Mizuho’s Vijay Rakesh raised his price target to $300 from $275, also keeping a Buy rating. He expects Nvidia to remain the leading merchant AI-GPU supplier and sees the stock reaching around 25x FY28 estimated earnings.
Rakesh noted that Vera Rubin is on track for an October quarter launch. He also cited Nvidia’s projection that the AI infrastructure opportunity will grow to $3 to $4 trillion by 2030.
Physical AI revenue topped $9 billion over the trailing 12 months, driven by growing automotive partnerships with BYD, Uber, Geely, and Hyundai.
Across Wall Street, 38 analysts rate NVDA a Buy, one rates it a Hold, and one rates it a Sell. The average price target stands at around $304, implying roughly 43% upside from current levels. Melius Research has the highest target on the Street at $400.

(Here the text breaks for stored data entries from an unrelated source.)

-- ==== Sys2Proof/Machine/Serve.lean ====
section
/-! DEFINITION. Serving received Lath requests (R246 to R260): answers, the window checks, the operations at the target, order,
the packets that wait for an epoch, for their turn or for a link, and what a link or a domain lets go. -/

namespace Sys2Proof.Machine
open Sys2Proof

/-! ## Answers -/

/-- Answers a request that arrived at a port. A source that is no member has no port mask here, so its RESP leaves by the
port at which the request arrived (R253). -/
def answerVia (s : State) (port : Nat) (p : Packet) (st : Status) (data : Bytes) : Packet × State :=
  if (nodeOf s p.srcNode).member then respond s p st data
  else
    let key := (pairActive s p.keyIdx).getD p.keyIdx
    let r := respPacket s p key st data
    if !portUp s port || !maySend s key then (r, s)
    else match takeCtr s key 1 with
      | none => (r, s)
      | some (c, s) => (r, sendOn s port { r with ctr := c })

/-- Keeps the response of a request that is not idempotent (R255); BUSY asks for a retransmission and is not kept. -/
def keepRecord (s : State) (p : Packet) (r : Packet) (st : Status) : State :=
  if !needsRecord p || st == .busy then s
  else
    let l := s.fab.records ++ [⟨p.srcNode, p.xid, r, s.ns⟩]
    setLevel { s with fab := { s.fab with records := l } } 2 l.length

/-! ## The window checks (checks 7 to 9 of Table 10.7) -/

/-- The right that an operation needs in its window (Table 10.3). -/
def windowRight (w : Window) (p : Packet) : Bool :=
  match p.op with
  | 0x01 => w.w
  | 0x02 => w.w
  | 0x03 => w.r
  | 0x04 => w.r
  | _ => if p.asub < 2 then w.a else w.l
/-- Offset in the window and length of the bytes that a request names (Table 10.5, R249, R250). -/
def reqRange (p : Packet) : Nat × Nat :=
  match p.op with
  | 0x03 => (p.offset / 64 * 64, p.offset % 64 + 1)
  | 0x04 => (p.offset, le p.payload 0 8)
  | 0x05 => (p.offset, if p.asub < 2 then 8 else 16)
  | _ => (p.offset, p.payload.length)
/-- The request reads its bytes; the request writes them. -/
def reqReads (p : Packet) : Bool := p.op == 3 || p.op == 4 || p.op == 5
def reqWrites (p : Packet) : Bool := p.op == 1 || p.op == 2 || p.op == 5

/-- Check 7. A GET of more than 4,096 bytes names no range of Table 10.5. -/
def windowOk (s : State) (p : Packet) : Option Window :=
  match tlook s.fab.windows p.window with
  | none => none
  | some w =>
    let (o, n) := reqRange p
    if (p.keyIdx = w.lkey ∨ p.keyIdx = w.lkey + 1) ∧ windowRight w p = true ∧ o + n ≤ w.size ∧ n ≤ 4096 then some w else none

/-- Some line of a range lies in a sealed domain (check 8). -/
def rangeSealed (s : State) (ctx key va n : Nat) (acc : Acc) : Bool :=
  (linesOf va n).any (fun v => match translate s hubAgent ctx v key acc with | (.ok, a) => sealedAt s a | _ => false)

/-- Checks 8 and 9 of a range, before anything is accessed. -/
def windowAccess (s : State) (p : Packet) (w : Window) : Status :=
  let (o, n) := reqRange p
  let va := w.base + o
  let acc := if reqWrites p then Acc.write else Acc.read
  if rangeSealed s w.context w.mkey va n acc then .domainSealed
  else
    let a := if reqReads p then vcheck s w.context w.mkey va n .read else .ok
    if a ≠ .ok then a
    else if reqWrites p then
      let b := vcheck s w.context w.mkey va n .write
      if b ≠ .ok then b else if n = 0 then .ok else memKeyCheck s w.context w.mkey
    else .ok

/-! ## The operations at the target -/

/-- The write of a STORE or PUT, and its count on the window's arrival counter once it is visible (R260). -/
def runPut (s : State) (p : Packet) (w : Window) : Status × Bytes × State :=
  let (st, s) := vwrite s w.context w.mkey (w.base + p.offset) p.payload false
  if st ≠ .ok then (st, [], s)
  else
    let s := if p.arrive && w.arr then
        match tlook s.fab.arrivals w.counter with
        | some a => { s with fab := { s.fab with arrivals := tins s.fab.arrivals w.counter { a with value := a.value + 1 } } }
        | none => s
      else s
    let (units, s) := lendTo s p.srcNode
    (.ok, if units = 0 then [] else loanPayload s p.srcNode, s)

/-- The read of a LOAD or GET: a line that fails its tag is delivered as zeros with TAG_MISMATCH (R446). -/
def runGet (s : State) (p : Packet) (w : Window) : Status × Bytes × State :=
  let (o, n) := reqRange p
  let (st, b, s) := vread s w.context w.mkey (w.base + o) n
  (st, if st = .ok ∨ st = .tagMismatch then b else [], s)

/-- Reads a word, replaces it by what `f` makes of it, and answers the bytes that `f` returns. -/
def runWord (s : State) (p : Packet) (w : Window) (n : Nat) (f : Bytes → Option Bytes × Bytes) : Status × Bytes × State :=
  let va := w.base + p.offset
  if p.offset % n ≠ 0 then (.descInvalid, [], s)
  else
    let (st, old, s) := vread s w.context w.mkey va n
    if st ≠ .ok then (st, [], s)
    else
      let (new, ret) := f old
      match new with
      | none => (.ok, ret, s)
      | some b =>
        let (st, s) := vwrite s w.context w.mkey va b false
        if st = .ok then (.ok, ret, s) else (st, [], s)

/-- Fetch-add: unsigned, modulo 2^64; the old word is returned (R249). -/
def fetchAddWord (p : Packet) (old : Bytes) : Option Bytes × Bytes :=
  (some (leBytes 8 ((le old 0 8 + le p.payload 0 8) % 2 ^ 64)), old)
/-- Compare-swap: the payload holds the new word, then the word compared with (R249). -/
def compareSwapWord (p : Packet) (old : Bytes) : Option Bytes × Bytes :=
  (if le old 0 8 = le p.payload 8 8 then some (slice p.payload 0 8) else none, old)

Nvidia’s board authorized an $80 billion share repurchase program, on top of the $39 billion already remaining. CFO Colette Kress said the company aims to return about 50% of free cash flow to shareholders in FY27.
The quarterly dividend was raised sharply — from $0.01 per share to $0.25 per share. The dividend will be paid June 26 to holders of record as of June 4.
CX Institutional increased its NVDA stake by 1.4% in Q4, bringing its holdings to 300,575 shares worth around $56.1 million. Institutional investors overall own 65.27% of the stock.
Not all sentiment is positive. Michael Burry issued a public warning that the stock could face a sharp decline, pointing to AI exuberance and crowded momentum trades as risk factors.
The stock’s 50-day moving average sits at $197.43 and the 200-day at $189.19. Market cap stands at approximately $5.20 trillion.